### About this task
From the entries that follow, reproduce exactly and only the lines from the line with "false, false], head" to the line with "def h10 : Decoder", endpoints included.

Entries taken from a collection
────

-- ==== Sys2Proof/Tests/Slice0.lean ====
section
/-! SUPPORT. The model's own tests: what the well-formedness checks refuse, the decoding of a word of every command
written out from 30_encoding.md R101 and R106, at most two small tests of each command (the numbers are those of
95_test_vectors.md), and for every statement with hypotheses a state and operands that meet them. -/

namespace Sys2Proof.Tests

open Sys2Proof Sys2Proof.Machine

/-! ### Helpers -/

/-- The next state of an outcome, where it is one. -/
def after (o : Host.Outcome State Fault Refusal) : State :=
  match o with
  | .next t => t
  | .fault _ => State.reset
  | .refused _ => State.reset

/-- An outcome is a next state. -/
def completes (o : Host.Outcome State Fault Refusal) : Bool :=
  match o with
  | .next _ => true
  | .fault _ => false
  | .refused _ => false

theorem eq_next_of_completes {o : Host.Outcome State Fault Refusal} (h : completes o = true) :
    o = .next (after o) := by
  cases o <;> simp_all [completes, after]

/-- What a field of the next state is; none where there is no next state. -/
def got {α : Type} (f : State → α) (o : Host.Outcome State Fault Refusal) : Option α :=
  if completes o then some (f (after o)) else none

/-- The reset state with blocks of four, as section 3 of 95_test_vectors.md takes it. -/
def base : State := State.resetWith { Config.default with blockLen := 4 }

/-- A state with the three argument registers set. -/
def args (s : State) (a b c : Word) : State := { s with regs := { s.regs with arg0 := a, arg1 := b, arg2 := c } }

/-- A state about to take a bus access. -/
def doing (s : State) (a : HostAccess) : State := { s with program := [a] }

/-- The bytes of a list of numbers, in MEM from `a` on. -/
def cells (a : Nat) (l : List Nat) : Memory := l.zipIdx.map fun p => (a + p.2, BitVec.ofNat 8 p.1)

/-- A ring of four 2-byte elements at 0x100, its offsets given. -/
def ringed (head tail : Word) (mem : Memory) : State :=
  { base with ring := { valid := true, base := 0x100, cap := 4, esz := 2, head := head, tail := tail }, mem := mem }

/-- The ring storage of eight bytes, then twelve source bytes. -/
def storage : Memory := cells 0x100 [0x11, 0x12, 0x21, 0x22, 0x31, 0x32, 0x41, 0x42]
  ++ cells 0x200 [0xA0, 0xA1, 0xA2, 0xA3, 0xA4, 0xA5, 0xA6, 0xA7, 0xA8, 0xA9, 0xAA, 0xAB]

/-- The result fields of a command. -/
def results (s : State) : Nat × Nat × Nat := (s.regs.err.code, s.regs.res0.toNat, s.regs.res1.toNat)

/-- The offsets of the ring. -/
def offsets (s : State) : Nat × Nat := (s.ring.head.toNat, s.ring.tail.toNat)

/-- The bytes of MEM as numbers. -/
def dump (s : State) (a n : Nat) : List Nat := (memBytes s.mem a n).map BitVec.toNat

/-- Block 0 of V-CAP-3 captured and queued, `ARR = 999`, over the ring of `ringed`. -/
def captured (head tail : Word) : State :=
  { ringed head tail storage with
    cap :=
      { base.cap with
        arr := 999, dmaEn := true, dmaIdx := 4, ntf := true
        capbuf := [some 100, some 350, some 900, some 150, none, none, none, none] }
    bq := { slots := [false, false, false, false], head := 1, tail := 0, count := 1 } }

/-- A decoder of EM4100/16 after DEC_BEGIN. -/
def em16 : Decoder :=
  { base.dec with active := true, proto := .em4100Over16, halfUs := 64 }

/-- A decoder of H10301 after DEC_BEGIN. -/
def h10 : Decoder := { base.dec with active := true, proto := .h10301 }

/-- The worked frame AA BB CC DD EE (V-EM-7) with all but its stop bit received and half of that bit pending. -/
def lastBit : State :=
  { base with
    dec :=
      { em16 with
        fw0 := (emPack [0xAA, 0xBB, 0xCC, 0xDD, 0xEE] >>> 1).extractLsb' 32 32
        fw1 := (emPack [0xAA, 0xBB, 0xCC, 0xDD, 0xEE] >>> 1).extractLsb' 0 32
        bitCnt := 63
        eb := [⟨64, true⟩] } }

/-! ### Well-formedness: each check refuses an ill-formed term -/

theorem test_wf_default : Config.default.wellFormed = true := by decide

theorem test_wf_extremes :
    ({ Config.default with cntWidth := 16, blockLen := 32768, bqDepth := 8, memSize := 2 ^ 32, frameChunkSize := 127
                           edgeBufLen := 255, emHalfUs0 := 16383, emTolHalfPct := 33, emTolPairPct := 100
                           h10PeriodOneUs := 65535, h10TolPct := 100 } : Config).wellFormed = true := by decide

theorem test_wf_refuses_cntWidth :
    ({ Config.default with cntWidth := 15 } : Config).wellFormed = false
    ∧ ({ Config.default with cntWidth := 33 } : Config).wellFormed = false := by decide

theorem test_wf_refuses_blockLen :
    ({ Config.default with blockLen := 0 } : Config).wellFormed = false
    ∧ ({ Config.default with blockLen := 32769 } : Config).wellFormed = false := by decide

theorem test_wf_refuses_bqDepth :
    ({ Config.default with bqDepth := 0 } : Config).wellFormed = false
    ∧ ({ Config.default with bqDepth := 9 } : Config).wellFormed = false := by decide

theorem test_wf_refuses_memSize :
    ({ Config.default with memSize := 0 } : Config).wellFormed = false
    ∧ ({ Config.default with memSize := 2 ^ 32 + 1 } : Config).wellFormed = false := by decide

theorem test_wf_refuses_frameChunkSize :
    ({ Config.default with frameChunkSize := 0 } : Config).wellFormed = false := by decide

theorem test_wf_refuses_edgeBufLen :
    ({ Config.default with edgeBufLen := 64 } : Config).wellFormed = false
    ∧ ({ Config.default with edgeBufLen := 256 } : Config).wellFormed = false := by decide

theorem test_wf_refuses_emHalfUs :
    ({ Config.default with emHalfUs0 := 0 } : Config).wellFormed = false
    ∧ ({ Config.default with emHalfUs1 := 16384 } : Config).wellFormed = false
    ∧ ({ Config.default with emHalfUs2 := 0 } : Config).wellFormed = false := by decide

theorem test_wf_refuses_emTol :
    ({ Config.default with emTolHalfPct := 24 } : Config).wellFormed = false
    ∧ ({ Config.default with emTolHalfPct := 34 } : Config).wellFormed = false
    ∧ ({ Config.default with emTolPairPct := 0 } : Config).wellFormed = false
    ∧ ({ Config.default with emTolPairPct := 101 } : Config).wellFormed = false := by decide

theorem test_wf_refuses_h10 :
    ({ Config.default with h10PeriodZeroUs := 80 } : Config).wellFormed = false
    ∧ ({ Config.default with h10PeriodZeroUs := 0 } : Config).wellFormed = false
    ∧ ({ Config.default with h10PeriodOneUs := 65536 } : Config).wellFormed = false
    ∧ ({ Config.default with h10TolPct := 0 } : Config).wellFormed = false
    ∧ ({ Config.default with h10TolPct := 101 } : Config).wellFormed = false
    ∧ ({ Config.default with h10OneWin := 4 } : Config).wellFormed = false
    ∧ ({ Config.default with h10OneMin := 5 } : Config).wellFormed = false
    ∧ ({ Config.default with h10ZeroWin := 5 } : Config).wellFormed = false
    ∧ ({ Config.default with h10ZeroMin := 6 } : Config).wellFormed = false := by decide

/-- Refused: a wrong width, an unaligned offset, an offset outside the block (20_memory.md R74). -/
theorem test_wf_refuses_register_accesses :
    (HostAccess.regRead 0x04 2).wellFormed 65536 = false ∧ (HostAccess.regRead 0x06 4).wellFormed 65536 = false
    ∧ (HostAccess.regWrite 0x80 4 0).wellFormed 65536 = false
    ∧ (HostAccess.regWrite 0x7C 4 0).wellFormed 65536 = true := by decide

/-- Refused: a width of 3, an unaligned address, an address outside MEM (20_memory.md R74, R76). -/
theorem test_wf_refuses_mem_accesses :
    (HostAccess.memRead 0 3).wellFormed 65536 = false ∧ (HostAccess.memRead 0x101 2).wellFormed 65536 = false
    ∧ (HostAccess.memWrite 0x102 4 0).wellFormed 65536 = false
    ∧ (HostAccess.memWrite 0x10000 1 0).wellFormed 65536 = false
    ∧ (HostAccess.memWrite 0xFFFE 4 0).wellFormed 65538 = false
    ∧ (HostAccess.memRead 0xFFFC 4).wellFormed 65536 = true := by decide

/-! ### Decoding: IMM ++ AUX ++ OPC written out from 30_encoding.md R101, R103, R104, R106 -/

theorem test_decode_nop : decode (0x0000#16 ++ 0x00#8 ++ 0x00#8) = .ok .nop := by decide

theorem test_decode_ring :
    decode (0x0000#16 ++ 0x00#8 ++ 0x10#8) = .ok .rbInit ∧ decode (0x0000#16 ++ 0x00#8 ++ 0x11#8) = .ok .rbReset
    ∧ decode (0x0000#16 ++ 0x00#8 ++ 0x12#8) = .ok .rbWrite
    ∧ decode (0x0000#16 ++ 0x00#8 ++ 0x13#8) = .ok .rbInsert
    ∧ decode (0x0000#16 ++ 0x00#8 ++ 0x14#8) = .ok .rbRead
    ∧ decode (0x0000#16 ++ 0x00#8 ++ 0x15#8) = .ok .rbAdvanceRead
    ∧ decode (0x0000#16 ++ 0x00#8 ++ 0x16#8) = .ok .rbGetReadAddress
    ∧ decode (0x0000#16 ++ 0x00#8 ++ 0x17#8) = .ok .rbGetReadLen
    ∧ decode (0x0000#16 ++ 0x00#8 ++ 0x18#8) = .ok .rbCheckEmpty := by decide

theorem test_decode_capture :
    decode (0x0000#16 ++ 0x00#8 ++ 0x20#8) = .ok .capStart
    ∧ decode (0x0000#16 ++ 0x00#8 ++ 0x21#8) = .ok .capPause
    ∧ decode (0x0000#16 ++ 0x00#8 ++ 0x22#8) = .ok .capProcess
    ∧ decode (0x0000#16 ++ 0x00#8 ++ 0x23#8) = .ok .ntfTake
    ∧ decode (0x0000#16 ++ 0x00#8 ++ 0x24#8) = .ok .ntfWait := by decide

theorem test_decode_decoder :
    decode (0x8003#16 ++ 0x00#8 ++ 0x30#8) = .ok (.decBegin 0x8003#16)
    ∧ decode (0x0000#16 ++ 0x00#8 ++ 0x31#8) = .ok .decExecute
    ∧ decode (0x8001#16 ++ 0#7 ++ 1#1 ++ 0x32#8) = .ok (.decEvent 0x8001#16 true)
    ∧ decode (0x8001#16 ++ 0#7 ++ 0#1 ++ 0x32#8) = .ok (.decEvent 0x8001#16 false)
    ∧ decode (0x0000#16 ++ 0x00#8 ++ 0x33#8) = .ok .decGetData
    ∧ decode (0x0000#16 ++ 0x00#8 ++ 0x34#8) = .ok .decPartialReset := by decide

/-- V-ERR-1: unknown opcodes and must-be-zero fields. -/
theorem test_decode_refuses :
    decode 0x00000001#32 = .illegal (.unknownOpcode 0x01) ∧ decode 0x00010010#32 = .illegal (.mustBeZero 0x10)
    ∧ decode 0x00000232#32 = .illegal (.mustBeZero 0x32) ∧ decode 0x000000FF#32 = .illegal (.unknownOpcode 0xFF)
    ∧ decode 0x00000130#32 = .illegal (.mustBeZero 0x30) := by decide

theorem test_decodeTableWord :
    decodeTableWord 32 0x00020030 = some (.decBegin 2#16) ∧ decodeTableWord 16 0x0132 = some (.decEvent 0#16 true)
    ∧ decodeTableWord 32 0x00000035 = none := by decide

/-- The first step after reset runs the word that withFetchWord places. -/
theorem test_step_runs_the_placed_word :
    got (fun t => (t.dec.proto, t.dec.halfUs.toNat, t.reply)) (step (State.reset.withFetchWord 32 0x00020030)) =
      some (.em4100Over16, 64, .written) := by decide

theorem test_step_illegal_word :
    got (fun t => (results t, t.reply)) (step (State.reset.withFetchWord 32 0x00000001)) =
      some ((1, 0, 0), .written) := by decide

/-! ### The commands -/

/-- V-ERR-2: NOP clears a pending code. -/
theorem test_nop : got results (exec .nop (base.ended .addr 7 9)) = some (0, 0, 0) := by decide

/-- V-RB-8: storage may end exactly at `MEM_SIZE`, and the ring is empty. -/
theorem test_rbInit :
    got (fun t => (results t, t.ring)) (exec .rbInit (args base 0xFFF8 4 2)) =
      some ((0, 0, 0), { valid := true, base := 0xFFF8, cap := 4, esz := 2, head := 0, tail := 0 }) := by decide

/-- V-RB-8: the argument checks come before the range, and neither sum nor product wraps. -/
theorem test_rbInit_fails :
    got results (exec .rbInit (args base 0 65536 65536)) = some (2, 0, 0)
    ∧ got results (exec .rbInit (args base 0xFFFFFFFF 2 1)) = some (3, 0, 0) := by decide

/-- V-RB-6. -/
theorem test_rbReset :
    got (fun t => (results t, offsets t, t.ring.cap.toNat)) (exec .rbReset (ringed 6 2 storage)) =
      some ((0, 0, 0), (0, 0), 4) := by decide

/-- V-RB-2: a write that wraps. -/
theorem test_rbWrite_wraps :
    got (fun t => (results t, offsets t, dump t 0x100 8)) (exec .rbWrite (args (ringed 6 6 storage) 0x206 3 0)) =
      some ((0, 3, 0), (4, 6), [0xA8, 0xA9, 0xAA, 0xAB, 0x31, 0x32, 0xA6, 0xA7]) := by decide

────

### Result of this exercise
    bq := { slots := [false, false, false, false], head := 1, tail := 0, count := 1 } }

/-- A decoder of EM4100/16 after DEC_BEGIN. -/
def em16 : Decoder :=
  { base.dec with active := true, proto := .em4100Over16, halfUs := 64 }

/-- A decoder of H10301 after DEC_BEGIN. -/
def h10 : Decoder := { base.dec with active := true, proto := .h10301 }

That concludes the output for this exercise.